Results: The average EDOU length of stay (LOS) for a SCD patient during the ED management period was 17 hours and 54 minutes; during the Hospitalists management period, the average LOS was 18 hours and 23 minutes. The data were analyzed by patient disposition, three and 30-day return rate as shown in Figure 1 and Figure 2 below.

Figures 1 and 2 show that the admittance rate for SCP patients during the ED management period was 16% while during the Hospitalist management period the admission rate was 24.8%. Statistical analysis shows that this difference is significant (p<0.0001). The 30-day return rates for patients who did not return at three days were not significantly different. Of the patients initially admitted to the hospital, the 30-day readmission rate following EDOU return under the ED management period (not included in the figure) was 8.9% while it was 15.6% for the Hospitalist management period (p<0.001).

Discussion: Analysis of the data shows that the EDOU LOS was not statistically different between groups (p=.1853), suggesting that the disposition decision time and treatment time was similar for both types of physician management. Patients were admitted at a statistically significant higher rate under Hospitalist management than ED management. However, there is no statistically significant difference in the three day return rates between the two groups, indicating that this increased admittance did not lead to a decrease in return rates. The three-day return rate is a marker of the efficacy and appropriate disposition from the pathway. Similarly the 30-day return rates of the two groups were nearly identical (41.1% versus 39.8%). However, while the patients returned to the EDOU at the same rate, they were statistically more likely to be readmitted upon their return by hospitalists as compared to ED physicians (p<0.001).

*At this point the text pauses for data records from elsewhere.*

-- ==== Sys2Proof/Laws/Requests.lean ====
section
/-! SUPPORT. Requests: when they are accepted and how they complete. -/

namespace Sys2Proof.Machine

/-- A request that is accepted and whose operation runs to its end. -/
theorem perform_ok {refusal : State → Option Refusal} {body : State → Run Unit} {s t : State}
    (hb : s.busy = false) (hr : refusal s = none) (h : body (accept s) = .ok () t) :
    perform refusal body s = .next (complete t) := by
  simp [perform, hb, hr, h, Run.finish]

/-- Everything `perform` can do when it answers a next state: the operation completed, or it hangs. -/
theorem perform_next {refusal : State → Option Refusal} {body : State → Run Unit} {s t : State}
    (h : perform refusal body s = .next t) :
    s.busy = false ∧ refusal s = none ∧
      ((∃ u, body (accept s) = .ok () u ∧ t = complete u) ∨ body (accept s) = .hung t) := by
  unfold perform at h
  cases hb : s.busy with
  | true => simp [hb] at h
  | false =>
    cases hr : refusal s with
    | some r => simp [hb, hr] at h
    | none =>
      simp only [hb, hr, Bool.false_eq_true, if_false] at h
      refine ⟨rfl, rfl, ?_⟩
      cases hm : body (accept s) with
      | ok a u => simp only [hm, Run.finish, Host.Outcome.next.injEq] at h; exact .inl ⟨u, rfl, h.symm⟩
      | hung u => simp only [hm, Run.finish, Host.Outcome.next.injEq] at h; exact .inr (by rw [h])
      | refused r => simp [hm, Run.finish] at h

theorem dataRefusal_ready {s : State} (h : Ready s) : dataRefusal s = none := by
  simp [dataRefusal, h.line, h.bus, h.device]

/-- The state handed to an operation is as admitted as the state the request met. -/
theorem returns_accept {s : State} (h : Returns s) : Returns (accept s) := h

theorem healthy_accept {s : State} (h : Healthy s) : Healthy (accept s) := ⟨h.there, h.delivered⟩

/-- What a wire trace stored newest first gains. -/
theorem wireTrace_of_wire {s t : State} {new : List WireEvent} (h : t.wire = new.reverse ++ s.wire) :
    t.wireTrace = s.wireTrace ++ new := by simp [State.wireTrace, h]

theorem SameStore.kept {s t : State} (h : SameStore s.dev t.dev) : DeviceKept s t :=
  ⟨fun x => byteAt_congr h.1 x, h.2⟩

end Sys2Proof.Machine
end

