theorem executed_of_perform {i : Instr} {refusal : State → Option Refusal} {body : State → Run Unit} {s t : State}
    (hp : Plays (operationActions s.cfg.variant i) (accept s) (fun _ => ()) (body (accept s)))
    (h : perform refusal body s = .next t) : Executed i s t := by
  obtain ⟨-, -, hend⟩ := perform_next h
  rw [← hp 0x00] at hend
  cases hrun : runActions (operationActions s.cfg.variant i) 0x00 (accept s) with
  | ok rx u =>
    rw [hrun] at hend
    obtain ⟨u', hu, rfl⟩ | hu := hend
    · cases hu
      exact .completed hrun
    · cases hu
  | hung u =>
    rw [hrun] at hend
    obtain ⟨u', hu, -⟩ | hu := hend
    · cases hu
    · cases hu
      exact .hung hrun
  | refused r =>
    rw [hrun] at hend
    obtain ⟨u', hu, -⟩ | hu := hend <;> cases hu

theorem executed_of_deviceFrame {i : Instr} {bytes : List Byte} {s t : State} (hi : isWireCommand i = true)
    (h : deviceFrame bytes s = .next t) : Executed i s t :=
  .framed hi (deviceFrame_next h).2.1

theorem executed_of_next {i : Instr} {s t : State} (h : exec i s = .next t) : Executed i s t := by
  cases i with
  | create auto =>
    have h : execCreate auto s = .next t := h
    unfold execCreate at h
    refine executed_of_perform ?_ h
    exact plays_create auto (accept s)
  | initializeDevice => exact executed_of_perform (plays_initialise _) h
  | length =>
    have h : execLength s = .next t := h
    unfold execLength at h
    exact executed_of_perform (fun _ => rfl) h
  | read a | index a => exact executed_of_perform (plays_read a (accept s)) h
  | write a b | update a b => exact executed_of_perform (plays_write a b (accept s)) h
  | get a n => exact executed_of_perform (plays_get a n (accept s)) h
  | put a w => exact executed_of_perform (plays_put a w (accept s)) h
  | erase => exact executed_of_perform (plays_erase (accept s)) h
  | checksum a len => exact executed_of_perform (plays_checksum a len (accept s)) h
  | reservedB | reservedC | reservedD | reservedE | reservedF => exact absurd h reject_ne_next
  | writeModeRegister => exact executed_of_deviceFrame rfl h
  | readS a ds | writeS a ds | readL a ds | writeL a ds | readModeRegister ds => exact executed_of_deviceFrame rfl h

/-! ### What actions leave alone -/

/-- `acc` is written by the seed and the fold only, `inited` by its own assignment; an action that hangs writes nothing. -/
theorem Action.run_registers (act : Action) (rx : Byte) (s : State) :
    (act.run rx s).Post
      (fun _ t => (act ≠ .seed → act ≠ .fold → t.acc = s.acc) ∧ (act ≠ .setInited → t.inited = s.inited))
      (fun t => t = s) := by
  have hx : ∀ ev tx, (exchange ev tx s).Post (fun _ t => t.acc = s.acc ∧ t.inited = s.inited) (fun t => t = s) :=
    fun ev tx => exchange_post (fun _ _ _ => ⟨rfl, rfl⟩) fun _ => rfl
  cases act with
  | xfer tx => exact (hx _ _).mono (fun _ _ h => ⟨fun _ _ => h.1, fun _ => h.2⟩) fun _ h => h
  | block i => exact (hx _ _).bind fun _ _ h => ⟨fun _ _ => h.1, fun _ => h.2⟩
  | busInit =>
    have h : (Machine.busInit s).Post (fun _ t => t.acc = s.acc ∧ t.inited = s.inited) (fun t => t = s) :=
      busInit_post (fun _ => ⟨rfl, rfl⟩) fun _ => rfl
    exact h.bind (k := fun _ s => .ok rx s) fun _ _ h => ⟨fun _ _ => h.1, fun _ => h.2⟩
  | seed => exact ⟨fun h => absurd rfl h, fun _ => rfl⟩
  | fold => exact ⟨fun _ h => absurd rfl h, fun _ => rfl⟩
  | setInited => exact ⟨fun _ _ => rfl, fun h => absurd rfl h⟩
  | _ => exact ⟨fun _ _ => rfl, fun _ => rfl⟩

/-- Two things that hold after a run. -/
theorem Run.Post.and {α : Type} {m : Run α} {P Q : α → State → Prop} {G H : State → Prop} (h : m.Post P G)
    (h' : m.Post Q H) : m.Post (fun a s => P a s ∧ Q a s) fun s => G s ∧ H s := by
  cases m with
  | ok a s => exact ⟨h, h'⟩
  | hung s => exact ⟨h, h'⟩
  | refused r => trivial

/-- An action leaves the value of `f` as it was, completing or hanging. -/
def Action.Keeps {β : Type} (f : State → β) (act : Action) : Prop :=
  ∀ rx s, (act.run rx s).Post (fun _ t => f t = f s) fun t => f t = f s

theorem Action.keeps_busy (act : Action) : act.Keeps State.busy := fun rx s =>
  (act.run_post rx s).mono (fun _ _ h => h.1) fun _ h => congrArg _ h

theorem Action.keeps_cfg (act : Action) : act.Keeps State.cfg := fun rx s =>
  (act.run_post rx s).mono (fun _ _ h => h.2) fun _ h => congrArg _ h

theorem Action.keeps_acc {act : Action} (hs : act ≠ .seed) (hf : act ≠ .fold) : act.Keeps State.acc := fun rx s =>
  (act.run_registers rx s).mono (fun _ _ h => h.1 hs hf) fun _ h => congrArg _ h

theorem Action.keeps_inited {act : Action} (h : act ≠ .setInited) : act.Keeps State.inited := fun rx s =>
  (act.run_registers rx s).mono (fun _ _ ht => ht.2 h) fun _ h => congrArg _ h

theorem runActions_keeps {β : Type} {f : State → β} {acts : List Action} (h : ∀ act ∈ acts, act.Keeps f) (rx : Byte)
    (s : State) : (runActions acts rx s).Post (fun _ t => f t = f s) fun t => f t = f s := by
  induction acts generalizing rx s with
  | nil => exact rfl
  | cons act acts ih =>
    refine (h act List.mem_cons_self rx s).bind fun rx' t ht => ?_
    have hrest := ih (fun a ha => h a (List.mem_cons_of_mem act ha)) rx' t
    exact hrest.mono (fun _ _ hu => hu.trans ht) fun _ hu => hu.trans ht

/-- What the actions of an instruction, the ends of a request and a frame at the device's port leave alone, it does. -/
theorem Executed.keeps {β : Type} {f : State → β} {i : Instr} {s t : State} (h : Executed i s t)
    (hacts : ∀ act ∈ operationActions s.cfg.variant i, act.Keeps f) (haccept : f (accept s) = f s)
    (hcomplete : ∀ u, f (complete u) = f u) (hport : f (portFrame s t) = f s) : f t = f s := by
  have hpost := runActions_keeps hacts 0x00 (accept s)
  cases h with
  | completed run =>
    rw [run] at hpost
    exact ((hcomplete _).trans hpost).trans haccept
  | hung run =>
    rw [run] at hpost
    exact hpost.trans haccept
  | framed _ frame => exact (congrArg f frame).trans hport

/-! ### The configuration -/

theorem exec_cfg {i : Instr} {s t : State} (h : exec i s = .next t) : t.cfg = s.cfg :=
  (executed_of_next h).keeps (fun act _ => act.keeps_cfg) rfl (fun _ => rfl) rfl

theorem hostBusInit_cfg {s t : State} (h : hostBusInit s = .next t) : t.cfg = s.cfg := by
  unfold hostBusInit at h
  split at h
  · cases h
  · cases h
    rfl

theorem step_cfg {s t : State} (h : step s = .next t) : t.cfg = s.cfg := by
  cases stepped_of_next h with
  | hung _ => rfl
  | waited _ => rfl
  | executed rest i _ e => exact exec_cfg (s := { s with inputs := rest }) e
  | framed rest bytes _ e => rw [(deviceFrame_next e).2.1]; rfl
  | busInitialised rest _ e => exact hostBusInit_cfg (s := { s with inputs := rest }) e
  | blockReset rest _ => rfl

/-- Settles O12: no action writes the configuration, and nothing else that a step runs does. -/
theorem configurationIsNeverWritten : Obligations.ConfigurationIsNeverWritten :=
  ⟨fun _ _ => step_cfg, fun _ _ _ => exec_cfg, rfl, rfl⟩

/-! ### Which actions an operation has -/

/-- The actions that write neither `acc` nor `inited`. -/
def Action.isPlain : Action → Bool
  | .seed | .fold | .setInited => false
  | .line | .busInit | .csLow | .csHigh | .xfer _ | .block _ | .goto _ | .fillScratch _ => true
  | .latchAddr _ | .latchVal _ | .latchCount _ | .latchLength _ | .freeRegion _ | .loadRegion _ => true
  | .answerCapacity | .answerByte | .answerSum | .answerRegion _ | .answerValue _ => true
  | .startAt _ | .countLength _ | .advanceCur | .countAll | .countDown => true

theorem Action.keeps_acc_of_isPlain {act : Action} (h : act.isPlain = true) : act.Keeps State.acc :=
  keeps_acc (by rintro rfl; cases h) (by rintro rfl; cases h)

theorem Action.keeps_inited_of_isPlain {act : Action} (h : act.isPlain = true) : act.Keeps State.inited :=
  keeps_inited (by rintro rfl; cases h)

/-- Nothing a bracket frames its data phase by is anything but plain. -/
@[simp] theorem all_isPlain_bracketActions (v : Variant) (cmd : Byte) (a : HeaderAddress) (body : List Action) :
    (bracketActions v cmd a body).all Action.isPlain = body.all Action.isPlain := by
  cases v <;> simp [bracketActions, headerActions, sendActions, closeActions, Action.isPlain]

@[simp] theorem all_isPlain_readActions (v : Variant) (a : HeaderAddress) :
    (readActions v a).all Action.isPlain = true := all_isPlain_bracketActions _ _ _ _

@[simp] theorem all_isPlain_blockActions (n : Nat) : (blockActions n).all Action.isPlain = true := by
  simp [blockActions, Action.isPlain]

@[simp] theorem all_isPlain_zeroActions (k : Nat) : (zeroActions k).all Action.isPlain = true := by
  simp [zeroActions, Action.isPlain]

/-- initializeDevice and create with automatic initialisation set `inited`, last of all (40_init_and_query.md R110, R111). -/
theorem operationActions_initialiser {i : Instr} (v : Variant) (hi : i = .initializeDevice ∨ i = .create true) :
    ∃ acts, operationActions v i = acts ++ [.setInited] ∧ acts.all Action.isPlain = true := by
  have hinit : ∃ acts, initialiseActions = acts ++ [.setInited] ∧ acts.all Action.isPlain = true :=
    ⟨.csLow :: sendActions .cmd (.constant cmdWriteModeRegister) ++ sendActions .mode (.constant modeSeq) ++ closeActions,
      rfl, rfl⟩
  obtain ⟨acts, hacts, hplain⟩ := hinit
  rcases hi with rfl | rfl
  · exact ⟨acts, hacts, hplain⟩
  · refine ⟨.line :: .busInit :: acts, ?_, hplain⟩
    rw [List.cons_append, List.cons_append, ← hacts]
    rfl

/-- Every other operation but checksum is plain. -/
theorem operationActions_plain {i : Instr} (v : Variant) (hi : ¬(i = .initializeDevice ∨ i = .create true))
    (hc : ∀ a len, i ≠ .checksum a len) : (operationActions v i).all Action.isPlain = true := by
  cases i with
  | create auto =>
    cases auto with
    | false => rfl
    | true => exact absurd (.inr rfl) hi
  | initializeDevice => exact absurd (.inl rfl) hi
  | read a | index a => simp [operationActions, readSequence, Action.isPlain]
  | write a b | update a b => simp [operationActions, writeSequence, Action.isPlain]
  | get a n => simp [operationActions, getSequence, Action.isPlain]
  | put a w => simp [operationActions, putSequence, Action.isPlain]
  | erase => simp [operationActions, eraseSequence, Action.isPlain]
  | checksum a len => exact absurd rfl (hc a len)
  | length => rfl
  | reservedB | reservedC | reservedD | reservedE | reservedF => rfl
  | writeModeRegister | readS _ _ | writeS _ _ | readL _ _ | writeL _ _ | readModeRegister _ => rfl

This study demonstrates Hospitalists service management, staffed with midlevel providers, produces different outcomes than ED management. Although the study does not explain this difference it raises important questions for further study regarding adherence to treatment protocol, confidence in disposition decisions, and inter-professional communications. Despite the differences in the outcomes between the two management groups, the outcomes of the Hospitalists group are better than national averages. Thus, this is a viable model for the pathway management of patients with SC VOC.

Figure 1.

ED physician management of the EDOU (December, 2011 - August, 2013)

Figure 1.

ED physician management of the EDOU (December, 2011 - August, 2013)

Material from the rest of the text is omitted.